*** Raw data Section Begins ***
/-! What a strand word of each major is read by. -/

variable {w x : IWord}
theorem readStrand_01 (h : fMajor w = 0x01) : readStrand w x = readInteger w := by simp only [readStrand, h]
theorem readStrand_02 (h : fMajor w = 0x02) : readStrand w x = some (.addi (opIOf w)) := by simp only [readStrand, h]
theorem readStrand_03 (h : fMajor w = 0x03) : readStrand w x = some (.addiW (opIOf w)) := by simp only [readStrand, h]
theorem readStrand_04 (h : fMajor w = 0x04) : readStrand w x = readLogic w := by simp only [readStrand, h]
theorem readStrand_05 (h : fMajor w = 0x05) : readStrand w x = readShift w := by simp only [readStrand, h]
theorem readStrand_06 (h : fMajor w = 0x06) : readStrand w x = readCompare w := by simp only [readStrand, h]
theorem readStrand_07 (h : fMajor w = 0x07) : readStrand w x = readMinMax w := by simp only [readStrand, h]
theorem readStrand_08 (h : fMajor w = 0x08) : readStrand w x = some (.lui (fD w) (w.extractLsb' 0 21)) := by simp only [readStrand, h]
theorem readStrand_09 (h : fMajor w = 0x09) : readStrand w x = readBitField w := by simp only [readStrand, h]
theorem readStrand_0A (h : fMajor w = 0x0A) : readStrand w x = readMulDiv w := by simp only [readStrand, h]
theorem readStrand_0B (h : fMajor w = 0x0B) : readStrand w x = some (.lea (opAOf w) (w.extractLsb' 0 3)) := by simp only [readStrand, h]
theorem readStrand_0C (h : fMajor w = 0x0C) : readStrand w x = readCmpSel w := by simp only [readStrand, h]
theorem readStrand_10 (h : fMajor w = 0x10) : readStrand w x = some (.beq (opBOf w)) := by simp only [readStrand, h]
theorem readStrand_11 (h : fMajor w = 0x11) : readStrand w x = some (.bne (opBOf w)) := by simp only [readStrand, h]
theorem readStrand_12 (h : fMajor w = 0x12) : readStrand w x = some (.blt (opBOf w)) := by simp only [readStrand, h]
theorem readStrand_13 (h : fMajor w = 0x13) : readStrand w x = some (.bge (opBOf w)) := by simp only [readStrand, h]
theorem readStrand_14 (h : fMajor w = 0x14) : readStrand w x = some (.bltn (opBOf w)) := by simp only [readStrand, h]
theorem readStrand_15 (h : fMajor w = 0x15) : readStrand w x = some (.bgen (opBOf w)) := by simp only [readStrand, h]
theorem readStrand_16 (h : fMajor w = 0x16) : readStrand w x = some (.j (w.extractLsb' 0 26)) := by simp only [readStrand, h]
theorem readStrand_17 (h : fMajor w = 0x17) : readStrand w x = some (.jal (w.extractLsb' 0 26)) := by simp only [readStrand, h]
theorem readStrand_18 (h : fMajor w = 0x18) : readStrand w x = readJump w := by simp only [readStrand, h]
theorem readStrand_19 (h : fMajor w = 0x19) : readStrand w x = some (.loop (opBOf w)) := by simp only [readStrand, h]
theorem readStrand_1A (h : fMajor w = 0x1A) : readStrand w x = some (.ld (opMOf w)) := by simp only [readStrand, h]
theorem readStrand_1B (h : fMajor w = 0x1B) : readStrand w x = some (.st (opMOf w)) := by simp only [readStrand, h]
theorem readStrand_1C (h : fMajor w = 0x1C) : readStrand w x = some (.atom (opXOf w)) := by simp only [readStrand, h]
theorem readStrand_1D (h : fMajor w = 0x1D) : readStrand w x = readFullEmpty w := by simp only [readStrand, h]
theorem readStrand_20 (h : fMajor w = 0x20) : readStrand w x = readVector w := by simp only [readStrand, h]
theorem readStrand_21 (h : fMajor w = 0x21) : readStrand w x = readVector w := by simp only [readStrand, h]
theorem readStrand_22 (h : fMajor w = 0x22) : readStrand w x = readVector w := by simp only [readStrand, h]
theorem readStrand_23 (h : fMajor w = 0x23) : readStrand w x = readVector w := by simp only [readStrand, h]
theorem readStrand_24 (h : fMajor w = 0x24) : readStrand w x = readVector w := by simp only [readStrand, h]
theorem readStrand_25 (h : fMajor w = 0x25) : readStrand w x = readVector w := by simp only [readStrand, h]
theorem readStrand_26 (h : fMajor w = 0x26) : readStrand w x = readVector w := by simp only [readStrand, h]
theorem readStrand_27 (h : fMajor w = 0x27) : readStrand w x = some (.pq (preOf w) x) := by simp only [readStrand, h]
theorem readStrand_28 (h : fMajor w = 0x28) : readStrand w x = readFragment w := by simp only [readStrand, h]
theorem readStrand_29 (h : fMajor w = 0x29) : readStrand w x = readTable w := by simp only [readStrand, h]
theorem readStrand_2A (h : fMajor w = 0x2A) : readStrand w x = readChannel w := by simp only [readStrand, h]
theorem readStrand_2B (h : fMajor w = 0x2B) : readStrand w x = readWindow w := by simp only [readStrand, h]
theorem readStrand_2C (h : fMajor w = 0x2C) : readStrand w x = readRing w := by simp only [readStrand, h]
theorem readStrand_2D (h : fMajor w = 0x2D) : readStrand w x = readOrder w := by simp only [readStrand, h]
theorem readStrand_2E (h : fMajor w = 0x2E) : readStrand w x = readBarrier w := by simp only [readStrand, h]
theorem readStrand_2F (h : fMajor w = 0x2F) : readStrand w x = readGroup w := by simp only [readStrand, h]
theorem readStrand_30 (h : fMajor w = 0x30) : readStrand w x = readSystem w := by simp only [readStrand, h]
theorem readStrand_31 (h : fMajor w = 0x31) : readStrand w x = readTrap w := by simp only [readStrand, h]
*** Raw data Section Ends ***
Task brief — Set down the records again in full. Match them exactly.

Response to this exercise —
/-! What a strand word of each major is read by. -/

variable {w x : IWord}
theorem readStrand_01 (h : fMajor w = 0x01) : readStrand w x = readInteger w := by simp only [readStrand, h]
theorem readStrand_02 (h : fMajor w = 0x02) : readStrand w x = some (.addi (opIOf w)) := by simp only [readStrand, h]
theorem readStrand_03 (h : fMajor w = 0x03) : readStrand w x = some (.addiW (opIOf w)) := by simp only [readStrand, h]
theorem readStrand_04 (h : fMajor w = 0x04) : readStrand w x = readLogic w := by simp only [readStrand, h]
theorem readStrand_05 (h : fMajor w = 0x05) : readStrand w x = readShift w := by simp only [readStrand, h]
theorem readStrand_06 (h : fMajor w = 0x06) : readStrand w x = readCompare w := by simp only [readStrand, h]
theorem readStrand_07 (h : fMajor w = 0x07) : readStrand w x = readMinMax w := by simp only [readStrand, h]
theorem readStrand_08 (h : fMajor w = 0x08) : readStrand w x = some (.lui (fD w) (w.extractLsb' 0 21)) := by simp only [readStrand, h]
theorem readStrand_09 (h : fMajor w = 0x09) : readStrand w x = readBitField w := by simp only [readStrand, h]
theorem readStrand_0A (h : fMajor w = 0x0A) : readStrand w x = readMulDiv w := by simp only [readStrand, h]
theorem readStrand_0B (h : fMajor w = 0x0B) : readStrand w x = some (.lea (opAOf w) (w.extractLsb' 0 3)) := by simp only [readStrand, h]
theorem readStrand_0C (h : fMajor w = 0x0C) : readStrand w x = readCmpSel w := by simp only [readStrand, h]
theorem readStrand_10 (h : fMajor w = 0x10) : readStrand w x = some (.beq (opBOf w)) := by simp only [readStrand, h]
theorem readStrand_11 (h : fMajor w = 0x11) : readStrand w x = some (.bne (opBOf w)) := by simp only [readStrand, h]
theorem readStrand_12 (h : fMajor w = 0x12) : readStrand w x = some (.blt (opBOf w)) := by simp only [readStrand, h]
theorem readStrand_13 (h : fMajor w = 0x13) : readStrand w x = some (.bge (opBOf w)) := by simp only [readStrand, h]
theorem readStrand_14 (h : fMajor w = 0x14) : readStrand w x = some (.bltn (opBOf w)) := by simp only [readStrand, h]
theorem readStrand_15 (h : fMajor w = 0x15) : readStrand w x = some (.bgen (opBOf w)) := by simp only [readStrand, h]
theorem readStrand_16 (h : fMajor w = 0x16) : readStrand w x = some (.j (w.extractLsb' 0 26)) := by simp only [readStrand, h]
theorem readStrand_17 (h : fMajor w = 0x17) : readStrand w x = some (.jal (w.extractLsb' 0 26)) := by simp only [readStrand, h]
theorem readStrand_18 (h : fMajor w = 0x18) : readStrand w x = readJump w := by simp only [readStrand, h]
theorem readStrand_19 (h : fMajor w = 0x19) : readStrand w x = some (.loop (opBOf w)) := by simp only [readStrand, h]
theorem readStrand_1A (h : fMajor w = 0x1A) : readStrand w x = some (.ld (opMOf w)) := by simp only [readStrand, h]
theorem readStrand_1B (h : fMajor w = 0x1B) : readStrand w x = some (.st (opMOf w)) := by simp only [readStrand, h]
theorem readStrand_1C (h : fMajor w = 0x1C) : readStrand w x = some (.atom (opXOf w)) := by simp only [readStrand, h]
theorem readStrand_1D (h : fMajor w = 0x1D) : readStrand w x = readFullEmpty w := by simp only [readStrand, h]
theorem readStrand_20 (h : fMajor w = 0x20) : readStrand w x = readVector w := by simp only [readStrand, h]
theorem readStrand_21 (h : fMajor w = 0x21) : readStrand w x = readVector w := by simp only [readStrand, h]
theorem readStrand_22 (h : fMajor w = 0x22) : readStrand w x = readVector w := by simp only [readStrand, h]
theorem readStrand_23 (h : fMajor w = 0x23) : readStrand w x = readVector w := by simp only [readStrand, h]
theorem readStrand_24 (h : fMajor w = 0x24) : readStrand w x = readVector w := by simp only [readStrand, h]
theorem readStrand_25 (h : fMajor w = 0x25) : readStrand w x = readVector w := by simp only [readStrand, h]
theorem readStrand_26 (h : fMajor w = 0x26) : readStrand w x = readVector w := by simp only [readStrand, h]
theorem readStrand_27 (h : fMajor w = 0x27) : readStrand w x = some (.pq (preOf w) x) := by simp only [readStrand, h]
theorem readStrand_28 (h : fMajor w = 0x28) : readStrand w x = readFragment w := by simp only [readStrand, h]
theorem readStrand_29 (h : fMajor w = 0x29) : readStrand w x = readTable w := by simp only [readStrand, h]
theorem readStrand_2A (h : fMajor w = 0x2A) : readStrand w x = readChannel w := by simp only [readStrand, h]
theorem readStrand_2B (h : fMajor w = 0x2B) : readStrand w x = readWindow w := by simp only [readStrand, h]
theorem readStrand_2C (h : fMajor w = 0x2C) : readStrand w x = readRing w := by simp only [readStrand, h]
theorem readStrand_2D (h : fMajor w = 0x2D) : readStrand w x = readOrder w := by simp only [readStrand, h]
theorem readStrand_2E (h : fMajor w = 0x2E) : readStrand w x = readBarrier w := by simp only [readStrand, h]
theorem readStrand_2F (h : fMajor w = 0x2F) : readStrand w x = readGroup w := by simp only [readStrand, h]
theorem readStrand_30 (h : fMajor w = 0x30) : readStrand w x = readSystem w := by simp only [readStrand, h]
theorem readStrand_31 (h : fMajor w = 0x31) : readStrand w x = readTrap w := by simp only [readStrand, h]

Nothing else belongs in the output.